Report: Newark’s Renaissance Presents a Tale of Two Cities

Our new report, Racial Wealth Divide in Newark, was the subject of a panel discussion at the Prudential Center on October 31. Prosperity Now President Gary Cunningham was joined by city officials and advocates as well as our partners behind the report, the New Jersey Institute for Social Justice and Prudential, the Newark-based insurance and financial company.

The panelists hashed over the findings, as well as the challenge of transferring some of the city’s new wealth to all of its residents.
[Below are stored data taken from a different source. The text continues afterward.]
/-- The pair of a lane. -/
def Lane.pair (l : Lane) : BitVec 4 × Word := (l.prio, l.pc)

/-- The better of an optional pair and a pair. -/
def bestPair (o : Option (BitVec 4 × Word)) (p : BitVec 4 × Word) : Option (BitVec 4 × Word) :=
  match o with
  | none => some p
  | some q => if pairBefore p q then some p else some q

/-- The top entry of quad `q`: the first pair of its ready lanes (R186). -/
def Warp.topOf (w : Warp) (q : Nat) : Option (BitVec 4 × Word) :=
  [4 * q, 4 * q + 1, 4 * q + 2, 4 * q + 3].foldl
    (fun o i => match w.lanes[i]? with
      | some l => if l.ready then bestPair o l.pair else o
      | none => o) none

/-- The ready lanes of quad `q` at a pair. -/
def Warp.quadAt (w : Warp) (q : Nat) (p : BitVec 4 × Word) : List Nat :=
  [4 * q, 4 * q + 1, 4 * q + 2, 4 * q + 3].filter fun i =>
    match w.lanes[i]? with
    | some l => l.ready && l.pair == p
    | none => false

/-- The quads of a warp. -/
def quads : List Nat := List.range 8

/-- The selected pair by R186. -/
def Warp.topPair (w : Warp) : Option (BitVec 4 × Word) :=
  quads.foldl (fun o q => match w.topOf q with
    | some p => bestPair o p
    | none => o) none

/-- The lanes that gang at a pair: of every quad whose top entry equals it (R186). -/
def Warp.gang (w : Warp) (p : BitVec 4 × Word) : List Nat :=
  quads.flatMap fun q => if w.topOf q = some p then w.quadAt q p else []

/-- The head of the promotion queue whose lanes are ready (R188). -/
def Warp.promoted (w : Warp) : Option Promo :=
  w.promo.find? fun p => p.lanes.any fun i => (w.lane i).ready

/-- The non-helper lanes of the frontier entry that issues next (R186, R188). -/
def Warp.entry (w : Warp) : List Nat :=
  match w.promoted with
  | some p =>
    match p.lanes.find? (fun i => (w.lane i).ready) with
    | some i =>
      let pr := (w.lane i).pair
      let own := w.quadAt (i / 4) pr
      let g := w.gang pr
      (List.range 32).filter fun j => own.contains j || g.contains j
    | none => []
  | none =>
    match w.topPair with
    | some p => w.gang p
    | none => []

/-- Whether the next instruction is active in the lane under its predicate block (R317). -/
def Lane.guard (l : Lane) : Bool := l.blk.left == 0 || (l.blk.pat.getLsbD 0 == l.blk.c)

/-! ## The issue -/

/-- The warp instruction that issues: its team, grid, warp and core, the lanes of its frontier entry,
those active under their predicate blocks, and the helper lanes that run with them (R331, R334). -/
structure Iss where
  team : Team
  grid : Grid
  warp : Warp
  core : Nat
  entry : List Nat
  act : List Nat
  helpers : List Nat
  deriving DecidableEq, Repr

/-- The helper lanes of quads with an active lane (R334). -/
def Warp.helpersOf (w : Warp) (act : List Nat) : List Nat :=
  (List.range 32).filter fun i =>
    (match w.lanes[i]? with
      | some l => l.life == .helper
      | none => false) && act.any fun j => j / 4 == i / 4

/-- A team being saved issues nothing more (R197). -/
def Leaving.saving : Leaving → Bool
  | .save _ => true
  | _ => false

/-- Whether a matrix operation that a warp has issued waits in place for room among the engine's eight (R227). -/
def State.matHolds (s : State) (t : Team) (w : Warp) : Bool :=
  t.cores.any fun c => ((s.core c).matq.drop 8).any fun o => o.team == t.key && o.warp == w.id

/-- The issue of a team's warp; none for a team being saved, for a warp that waits for its wave and for one held by an
operation without room in the matrix engine's queue (R97, R197, R227). -/
def issueOf (s : State) (t : Team) (w : Warp) : Option Iss :=
  match t.core?, s.grid? t.grid with
  | some c, some g =>
    if w.held || t.leaving.saving || s.matHolds t w then none
    else match w.entry with
    | [] => none
    | e =>
      let act := e.filter fun i => (w.lane i).guard
      some { team := t, grid := g, warp := w, core := c, entry := e, act := act, helpers := w.helpersOf act }
  | _, _ => none

/-- The issue the machine checks next: that of the selected warp (log 2). -/
def State.issue (s : State) : Option Iss :=
  match s.sel with
  | none => none
  | some (k, w) =>
    match s.team? k with
    | none => none
    | some t =>
      match t.warpAt w with
      | none => none
      | some w => issueOf s t w

/-- Active lanes and helper lanes in lane order. -/
def Iss.active (i : Iss) : List Nat := (List.range 32).filter fun l => i.act.contains l || i.helpers.contains l
/-- The PC of the issuing entry. -/
def Iss.pc (i : Iss) : Word :=
  match i.entry with
  | l :: _ => (i.warp.lane l).pc
  | [] => 0
/-- Whether a movement context issues. -/
def Iss.movement (i : Iss) : Bool := i.warp.role == .movement
/-- The rows per lane of the role's allotment; 64 x registers on the movement sequencer (R309, R314). -/
def Iss.allot (i : Iss) : Nat :=
  match i.warp.role with
  | .vector => i.grid.record.regsVec
  | .matrix => i.grid.record.regsMat
  | .movement => 64
/-- The row a register number names (R309). -/
def Iss.row (i : Iss) (r : Nat) : Nat := if i.movement then r else 16 * i.warp.winBase.toNat + r
/-- The lowest active non-helper lane: the lane a trap names (R454). -/
def Iss.lead (i : Iss) : Nat := (i.act.head?).getD 0
/-- The HCUR a lane's access carries: a helper reads with that of its quad's lowest active lane (R334). -/
def Iss.tag (i : Iss) (l : Nat) : Nat :=
  if i.helpers.contains l then
    match i.act.find? (fun j => j / 4 == l / 4) with
    | some j => (i.warp.lane j).hcur.toNat
    | none => 0
  else (i.warp.lane l).hcur.toNat

/-! ## Traps -/

/-- A trap as it is reported (R320, R454, R455). -/
structure Trap where
  cause : Nat
  info : Word
  addr : Nat := 0
  lane : Nat
  deriving DecidableEq, Repr

def causeILL : Nat := 0x01
def causeALN : Nat := 0x02
def causePAGE : Nat := 0x03
def causePROT : Nat := 0x04
def causeSCRB : Nat := 0x05
def causeWIN : Nat := 0x06
def causeEMPTY : Nat := 0x07
def causeOVF : Nat := 0x08
def causeHORPH : Nat := 0x09
def causeHFULL : Nat := 0x0A
def causeBRK : Nat := 0x0B
def causeTRAP : Nat := 0x0C
def causeMMAF : Nat := 0x0D
def causeCHKH : Nat := 0x0F
def causeECCU : Nat := 0x10
def causeBARTMO : Nat := 0x11
def causeDESC : Nat := 0x12
def causePARTRESET : Nat := 0x20

/-- ILL with the illegal word (R318). -/
def ill (i : Iss) (w : Word) : Trap := { cause := causeILL, info := w, lane := i.lead }

/-- What the tests of an instruction decide. -/
inductive Verdict (α : Type) where
  | go (a : α)
  | trap (t : Trap)
  /-- the instruction waits in place: the lanes are marked and it has no effect (R312) -/
  | wait
  /-- the instruction cannot commit yet (a full undo log or outbound hold): nothing changes (R213, R214) -/
  | stall
  deriving Repr

/-! ## Registers named -/

/-- A use of registers: the first register number, how many in a row, read, written. -/
structure Use where
  r : Nat
  n : Nat := 1
  src : Bool := true
  dst : Bool := false
  /-- read without waiting and without traps (FID, FTEST; R312) -/
  peek : Bool := false
  deriving DecidableEq, Repr

/-- A source of one register. -/
def srcU (r : RegNo) : Use := { r := r.toNat }
/-- A destination of one register. -/
def dstU (r : RegNo) : Use := { r := r.toNat, src := false, dst := true }
/-- A source of `n` registers. -/
def srcN (r : RegNo) (n : Nat) : Use := { r := r.toNat, n := n }
/-- A destination of `n` registers. -/
def dstN (r : RegNo) (n : Nat) : Use := { r := r.toNat, n := n, src := false, dst := true }
/-- A register read and written. -/
def rwU (r : RegNo) : Use := { r := r.toNat, dst := true }

/-- A register looked at without waiting (R312). -/
def peekU (r : RegNo) : Use := { r := r.toNat, src := false, peek := true }

/-- Registers read by an instruction that raises no MMAF (R387). -/
def lookN (r : RegNo) (n : Nat) : Use := { r := r.toNat, n := n, src := false }

/-- The registers of a use. -/
def Use.regs (u : Use) : List Nat := (List.range u.n).map (u.r + ·)

/-- A pair at an odd number, a quad or a group at a wrong one, or an x register at 64 or above (R310, R314). -/
def Use.misplaced (i : Iss) (u : Use) : Bool := u.r % u.n != 0 || (i.movement && decide (64 < u.r + u.n))

/-- A row at or beyond the allotment (R309). -/
def Use.outside (i : Iss) (u : Use) : Bool := !i.movement && decide (i.allot < i.row u.r + u.n)

/-- Whether a register is empty in a lane (R311). -/
def Iss.isEmpty (i : Iss) (l r : Nat) : Bool :=
  match ((i.warp.lane l).cell (i.row r)).fill with
  | .empty _ => true
  | _ => false

/-- The first empty source register in an active non-helper lane, lanes ascending (R312, R454). -/
def Iss.emptySrc (i : Iss) (us : List Use) : Option (Nat × Nat) :=
  i.act.findSome? fun l => ((us.filter (·.src)).flatMap Use.regs).findSome? fun r =>
    if i.isEmpty l r then some (l, r) else none

/-- Whether any register named is empty in any active lane (R312). -/
def Iss.anyEmpty (i : Iss) (us : List Use) : Bool :=
  i.active.any fun l => ((us.filter fun u => !u.peek).flatMap Use.regs).any fun r => i.isEmpty l r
The report traces the history of the city, founded by migrants and immigrants who built Newark into a thriving urban center, the state’s largest, with a population in 1930 of more than 440,000.  But white flight to the suburbs, accelerated during the 1967 civil unrest that blacks in the city refer to as “the rebellion,” left a town of 280,000 residents, mostly Black and Latino households living in segregated clusters.

In recent years, Newark has witnessed a transformation of sorts, evidenced by the Prudential Center sports and event arena and NJPAC arts center, the continued presence of Prudential in the city and gleaming corporate towers emblazoned with such names as Audible and Panasonic.
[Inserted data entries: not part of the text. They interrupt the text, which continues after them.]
-- ==== Sys2Proof/Machine/Translate.lean ====
section
/-! DEFINITION. What a program address denotes: the address map (R240 to R244), translation (R49, R50,
R246, R247; log 4), physical addresses and peers (R22 to R24), and the tests of R380. -/
namespace Sys2Proof.Machine

/-! ## The address map (R241) -/

/-- The spaces of R241, with offsets. -/
inductive Space where
  | global
  | own (off : Nat)
  | hall (core off : Nat)
  | alias_ (x : Nat)
  | priv (off : Nat)
  | none
  deriving DecidableEq, Repr

/-- The space of a 64-bit address (R240, R241). -/
def spaceOf (a : Nat) : Space :=
  if a < 0x01F0000000000000 then .global
  else if a < 0x01F0000000080000 then .own (a - 0x01F0000000000000)
  else if 0x01F1000000000000 ≤ a && a < 0x01F1000000400000 && (a - 0x01F1000000000000) % 2 ^ 20 < 2 ^ 19 then
    .hall ((a - 0x01F1000000000000) / 2 ^ 20) ((a - 0x01F1000000000000) % 2 ^ 20)
  else if 0x01F4000000000000 ≤ a && a < 0x01F5000000000000 then .alias_ (a - 0x01F4000000000000)
  else if 0x01F8000000000000 ≤ a && a < 0x01F8000000010000 then .priv (a - 0x01F8000000000000)
  else .none

/-- The code ISPACE writes (R391). -/
def Space.code : Space → Nat
  | .global => 0
  | .own _ => 1
  | .hall _ _ => 2
  | .alias_ _ => 3
  | .priv _ => 4
  | .none => 5

/-! ## Translation (R49, R246, R247) -/

/-- The kinds of access, with the codes of R250. -/
inductive Kind where
  | read | write | atomic | copySrc | copyDst | layoutSrc | layoutDst | fetch
  deriving DecidableEq, Repr

def Kind.code : Kind → Nat
  | .read => 0
  | .write => 1
  | .atomic => 2
  | .copySrc => 3
  | .copyDst => 4
  | .layoutSrc => 5
  | .layoutDst => 6
  | .fetch => 0

/-- Whether an access writes. -/
def Kind.writes : Kind → Bool
  | .write => true
  | .atomic => true
  | .copyDst => true
  | .layoutDst => true
  | _ => false

/-- Why a walk ends without a leaf: a fault of a stage, or a leaf of 512 GiB or more (R49). -/
inductive WalkEnd where
  | fault (stage : Nat)
  | big
  deriving DecidableEq, Repr

/-- A leaf: page number of the 4 KiB page, how many such pages the leaf maps, permissions, and the A and D updates of
the walk (locations and bits to set); through two stages also the guest page and the span of the second stage's leaf. -/
structure Leaf where
  page : Nat
  span : Nat := 1
  gpage : Nat := 0
  gspan : Nat := 1
  r : Bool
  w : Bool
  x : Bool
  d : Bool
  upd : List (Nat × Nat)
  deriving DecidableEq, Repr

/-- The A and D bits an access sets in a leaf (R247). -/
def adBits (writes : Bool) : Nat := if writes then 0xC0 else 0x40

/-- One level of a walk at table `base`: level `n` counts from 4 at the root to 0; `conv` places a table
address in physical memory; `user` asks for the U bit (Sv57x4); a leaf of 512 GiB or more ends a SIMT walk and
serves an application core (R49). The layout of an entry is that of RISC-V; the memory types of Svpbmt, bits [62:61], change
no effect, and a reserved one is a fault of an application core (R45; log 4). -/
def walkFrom (simt : Bool) (mem : List Host.Cell) (conv : Nat → Except WalkEnd (Nat × List (Nat × Nat))) (stage : Nat) (user writes : Bool)
    (top page : Nat) : Nat → Nat → List (Nat × Nat) → Except WalkEnd Leaf
  | n, base, upd =>
    let idx := page / 512 ^ n % (if n = 4 then top else 512)
    match conv (base + 8 * idx) with
    | .error e => .error e
    | .ok (loc, u) =>
      let pte := leNum (memBytes mem loc 8)
      let ppn := pte / 2 ^ 10 % 2 ^ 44
      if pte % 2 = 0 || (pte / 4 % 2 = 1 && pte / 2 % 2 = 0) || pte / 2 ^ 54 % 128 ≠ 0 ||
          !simt && (pte / 2 ^ 61 % 4 = 3 || (pte / 2 % 8 = 0 && pte / 2 ^ 61 % 4 ≠ 0)) then .error (.fault stage)
      else if pte / 2 % 2 = 1 || pte / 8 % 2 = 1 then
        if simt && decide (3 ≤ n) then .error .big
        else if user && pte / 16 % 2 = 0 then .error (.fault stage)
        else if ppn % 512 ^ n ≠ 0 && pte / 2 ^ 63 = 0 then .error (.fault stage)
        else if pte / 2 ^ 63 % 2 = 1 && (n ≠ 0 || ppn % 16 ≠ 8) then .error (.fault stage)
        else
          let low := if pte / 2 ^ 63 % 2 = 1 then 16 else 512 ^ n
          .ok { page := ppn - ppn % low + page % low, span := low, r := pte / 2 % 2 = 1, w := pte / 4 % 2 = 1, x := pte / 8 % 2 = 1,
                d := pte / 128 % 2 = 1, upd := upd ++ u ++ [(loc, adBits writes)] }
      else
        match n with
        | 0 => .error (.fault stage)
        | m + 1 => walkFrom simt mem conv stage user writes top page m (ppn * 4096) (upd ++ u)

/-- A physical location of this device's memory, for a table (R22). R50 lets a leaf entry name a peer and says nothing of a
table: a root or a pointer whose page number has PEER bits is a fault of its stage here, as is one beyond the memory (log 73). -/
def tableAt (a : Nat) (stage : Nat) : Except WalkEnd (Nat × List (Nat × Nat)) :=
  if a < 0x00C000000000 then .ok (a, []) else .error (.fault stage)

/-- Whether a leaf lets an access through. -/
def Leaf.permits (l : Leaf) : Kind → Bool
  | .read => l.r
  | .copySrc => l.r
  | .layoutSrc => l.r
  | .write => l.w
  | .copyDst => l.w
  | .layoutDst => l.w
  | .atomic => l.r && l.w
  | .fetch => l.x

/-- The mode of a satp or hgatp value: 10 is Sv57 and Sv57x4, 0 is no translation (log 4). -/
def atpMode (v : Nat) : Nat := v / 2 ^ 60

/-- The root table of a satp or hgatp value. -/
def atpRoot (v : Nat) : Nat := v % 2 ^ 44 * 4096

/-- A guest page through the second stage (Sv57x4). -/
def walk2 (simt : Bool) (mem : List Host.Cell) (hgatp : Nat) (writes : Bool) (page : Nat) : Except WalkEnd Leaf :=
  if atpMode hgatp = 0 then .ok { page := page, r := true, w := true, x := true, d := true, upd := [] }
  else if 2 ^ 47 ≤ page then .error (.fault 2)
  else walkFrom simt mem (fun a => tableAt a 2) 2 true writes 2048 page 4 (atpRoot hgatp / 16384 * 16384) []

/-- A guest-physical address of a first-stage table through the second stage. -/
def conv1 (simt : Bool) (mem : List Host.Cell) (hgatp : Nat) (a : Nat) : Except WalkEnd (Nat × List (Nat × Nat)) :=
  match walk2 simt mem hgatp false (a / 4096) with
  | .error e => .error e
  | .ok l =>
    if !l.r then .error (.fault 2)
    else match tableAt (l.page * 4096 + a % 4096) 2 with
      | .error e => .error e
      | .ok (loc, _) => .ok (loc, l.upd)

/-- A virtual page through both stages for an access. -/
def walkPage (simt : Bool) (mem : List Host.Cell) (satp hgatp : Nat) (k : Kind) (page : Nat) : Except WalkEnd Leaf :=
  let first : Except WalkEnd Leaf :=
    if atpMode satp = 0 then .ok { page := page, r := true, w := true, x := true, d := true, upd := [] }
    else if atpMode satp = 10 then walkFrom simt mem (conv1 simt mem hgatp) 1 false k.writes 512 (page % 2 ^ 45) 4 (atpRoot satp) []
    else .error (.fault 1)
  match first with
  | .error e => .error e
  | .ok l1 =>
    if !l1.permits k then .error (.fault 1)
    else
      match walk2 simt mem hgatp k.writes l1.page with
      | .error e => .error e
      | .ok l2 =>
        if !l2.permits k then .error (.fault 2)
        else .ok { page := l2.page, span := l1.span, gpage := l1.page, gspan := l2.span, r := l1.r && l2.r, w := l1.w && l2.w, x := l1.x && l2.x,
                   d := k.writes || (l1.d && l2.d), upd := l1.upd ++ l2.upd }

/-- The Sv57 address of a global program address: bits [63:57] equal bit 56 (R246). -/
def sv57 (a : Nat) : Nat := if a / 2 ^ 56 % 2 = 1 then a + (2 ^ 64 - 2 ^ 57) else a

/-- What an access uses: where it goes, the bits it sets in page-table entries, and the translation it
may leave in a translation cache (R247). -/
structure Use1 where
  loc : Nat
  upd : List (Nat × Nat) := []
  tlb : List TlbEntry := []
  deriving DecidableEq, Repr

/-- How an address is answered. -/
inductive Answer where
  /-- an offset of the own scratchpad -/
  | own (off : Nat)
  /-- an offset of another team's scratchpad -/
  | hall (team off : Nat)
  | phys (u : Use1)
  | trap (cause : Nat)
  /-- PAGE toward a peer that no link reaches (R24) -/
  | noPeer (peer : Nat)
  /-- a recoverable fault of a stage (R248) -/
  | park (stage : Nat)
  deriving DecidableEq, Repr

/-- Whether a cached translation serves an access. -/
def TlbEntry.serves (e : TlbEntry) : Kind → Bool
  | .read => e.readable
  | .copySrc => e.readable
  | .layoutSrc => e.readable
  | .write => e.writable
  | .copyDst => e.writable
  | .layoutDst => e.writable
  | .atomic => e.readable && e.writable
  | .fetch => e.executable

/-- The cached translation of a page. -/
def State.tlbOf (s : State) (ctx vpage : Nat) (k : Kind) : Option TlbEntry :=
  s.tlb.find? fun e => e.ctx == ctx && e.vpage == vpage && e.serves k

/-- Whether a location lies on a peer (R23). -/
def isPeer (loc : Nat) : Bool := 2 ^ 48 ≤ loc && loc < 2 ^ 56

/-- The 128 B line of a location. -/
def lineOf (loc : Nat) : Nat := loc / 128

/-- Links of a peer's egress mask that are up; one that retrains is up still (R24, R30, R33). -/
def State.upLinks (s : State) (peer : Nat) : List Nat :=
  match s.peers.find? (fun p => p.num == peer) with
  | some p => (s.links.filter fun l => l.up && p.mask.getLsbD l.num).map Link.num
  | none => []

/-- Whether a location belongs to a partition's memory (R22, R77). -/
def Part.owns (p : Part) (loc : Nat) : Bool := p.ranges.any fun r => decide (r.1 ≤ loc) && decide (loc < r.1 + r.2)

/-- Whether a location belongs to a partition that is being torn down: traffic to it completes with error (R125). -/
def State.torn (s : State) (loc : Nat) : Bool := s.parts.any fun p => p.down && p.owns loc

/-- A system physical address: nonzero [63:56] and undecoded local addresses are PROT, peers that cannot
be reached and peers under clamping are PAGE, as is memory under teardown (R22, R23, R24, R125, R279). -/
def State.physical (s : State) (clamped : Bool) (a : Nat) (u : Use1) : Answer :=
  if a / 2 ^ 56 ≠ 0 then .trap causePROT
  else if a / 2 ^ 48 = 0 then
    (if a < 0x00C000000000 then (if s.torn a then .trap causePAGE else .phys u) else .trap causePROT)
  else if clamped then .trap causePAGE
  else if s.upLinks (a / 2 ^ 48) = [] then .noPeer (a / 2 ^ 48)
  else if a % 2 ^ 48 < 0x00C000000000 then .phys u
  else .trap causePROT

/-- A global address translated for a context (R49, R246 to R248). -/
def State.translate (s : State) (ctx : Nat) (clamped : Bool) (k : Kind) (a : Nat) : Answer :=
  let va := sv57 a
  match s.tlbOf ctx (va / 4096) k with
  | some e => s.physical clamped (e.ppage * 4096 + va % 4096) { loc := e.ppage * 4096 + va % 4096 }
  | none =>
    let c := s.ctx ctx
    match walkPage true s.mem c.satp c.hgatp k (va / 4096) with
    | .error (.fault st) => .park st
    | .error .big => .trap causePAGE
    | .ok l =>
      let pa := l.page * 4096 + va % 4096
      s.physical clamped pa
        { loc := pa, upd := l.upd
          tlb := if s.env.keep then
              [{ ctx := ctx, vpage := va / 4096, ppage := l.page, readable := l.r, writable := l.w && l.d, executable := l.x }]
            else [] }

/-! ## Private memory (R242 to R244) -/

/-- The location of a private byte: team pools lie above every system physical address (log 3). -/
def privLoc (team lane bytes off : Nat) : Nat := 2 ^ 56 + team * 2 ^ 26 + lane * bytes + off

/-- The alias of a private address (R243). -/
def aliasOf (t : Team) (g : Grid) (warp lane off : Nat) : Nat :=
  0x01F4000000000000 + t.slot * 2 ^ 26 + (warp * 32 + lane) * g.record.privateBytes + off

/-- Whether a team holds its private slot: until its last warp exits (R243). -/
def Team.holdsSlot (t : Team) : Bool := t.place != .gone && t.warps.any fun w => w.role != .movement && !w.finished

/-- A live team of the context that holds a private slot (R243, R244). -/
def State.slotTeam (s : State) (ctx slot : Nat) : Option Team :=
  s.teams.find? fun t => t.ctx == ctx && t.slot == slot && t.holdsSlot

/-- An alias answered: PROT in the cases of R244. -/
def State.aliasAt (s : State) (ctx x size : Nat) : Answer :=
  match s.slotTeam ctx (x / 2 ^ 26) with
  | none => .trap causePROT
  | some t =>
    match s.grid? t.grid with
    | none => .trap causePROT
    | some g =>
      let pb := g.record.privateBytes
      let r := x % 2 ^ 26
      if pb = 0 then .trap causePROT
      else if !(t.warps.any fun w => w.id == r / pb / 32 && w.id < 32) then .trap causePROT
      else if pb < r % pb + size then .trap causePROT
      else .phys { loc := privLoc t.key (r / pb) pb (r % pb) }

/-! ## The tests of an address (R380) -/

/-- The team of the same hall on a core-in-cluster (R179, R241). -/
def State.hallTeam (s : State) (i : Iss) (c : Nat) : Option Team :=
  if !i.grid.record.hall then none
  else s.teams.find? fun t =>
    t.grid == i.team.grid && t.index / i.grid.record.hallTeams == i.team.index / i.grid.record.hallTeams &&
    (t.cores.contains (4 * (i.core / 4) + c))

/-- An own-scratchpad offset (R219). -/
def Iss.ownAt (i : Iss) (off size : Nat) : Answer :=
  if i.grid.record.scratchBytes < off + size then .trap causeSCRB else .own off

/-- A hall offset; one that names the executing team acts on its own scratchpad (R219, R384). -/
def State.hallAt (s : State) (i : Iss) (c off size : Nat) : Answer :=
  match s.hallTeam i c with
  | none => .trap causeSCRB
  | some t =>
    if i.grid.record.scratchBytes < off + size then .trap causeSCRB
    else if t.key = i.team.key then .own off else .hall t.key off

/-- A private offset of the executing lane (R242). -/
def Iss.privAt (i : Iss) (lane off size : Nat) : Answer :=
  if i.movement || i.grid.record.privateBytes < off + size then .trap causePROT
  else .phys { loc := privLoc i.team.key (i.warp.id * 32 + lane) i.grid.record.privateBytes off }

/-- The tests 1 to 4 and 5 of R380 for a generic address: `hint` says whether CH is nonzero. -/
def State.generic (s : State) (i : Iss) (k : Kind) (lane size : Nat) (hint : Bool) (a : Nat) : Answer :=
  match spaceOf a with
  | .none => .trap causePROT
  | sp =>
    if a % size ≠ 0 then .trap causeALN
    else
      match sp with
      | .own off =>
        match i.ownAt off size with
        | .trap c => .trap c
        | r => if hint then .trap causeILL else r
      | .hall c off =>
        match s.hallAt i c off size with
        | .trap c => .trap c
        | r => if hint then .trap causeILL else r
      | .priv off =>
        match i.privAt lane off size with
        | .trap c => .trap c
        | r => if hint then .trap causeILL else r
      | .alias_ x => if i.movement && k.writes then .trap causePROT else s.aliasAt i.team.ctx x size
      | _ => s.translate i.team.ctx i.grid.clamped k a

/-- The tests for a scratchpad offset (R384). -/
def State.scratchAt (s : State) (i : Iss) (size o : Nat) : Answer :=
  if o % size ≠ 0 then .trap causeALN
  else if o / 2 ^ 23 ≠ 0 then .trap causeSCRB
  else if o / 2 ^ 22 % 2 = 0 then i.ownAt o size
  else if o / 2 ^ 19 % 2 = 1 then .trap causeSCRB
  else s.hallAt i (o / 2 ^ 20 % 4) (o % 2 ^ 19) size

/-- The tests for a private offset (R385): beyond the window it is PROT before its alignment is looked at. -/
def State.privateAt (_ : State) (i : Iss) (lane size o : Nat) : Answer :=
  if 0x10000 ≤ o then .trap causePROT
  else if o % size ≠ 0 then .trap causeALN
  else i.privAt lane o size

end Sys2Proof.Machine
end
But the report shows how Newark’s story largely remains a tale of two cities, where the new capital wealth is not flowing to Newark’s minority neighborhoods. Jobless rates are 15.8% for blacks, 7.9% for Latinos, 6.2% for whites. And the median net worth for black families is $5,900, $7,020 for Latinos, and $309,000 for white families.

“This isn’t about data, alone. Data only tells part of the story, right?” said Gary Cunningham, president and CEO of Prosperity Now, a national group devoted to eradicating racial wealth inequality and supporting policy solutions that reduce those inequalities. “This is actually about transformation. It’s about us coming together as a community and creating a model city here in Newark.”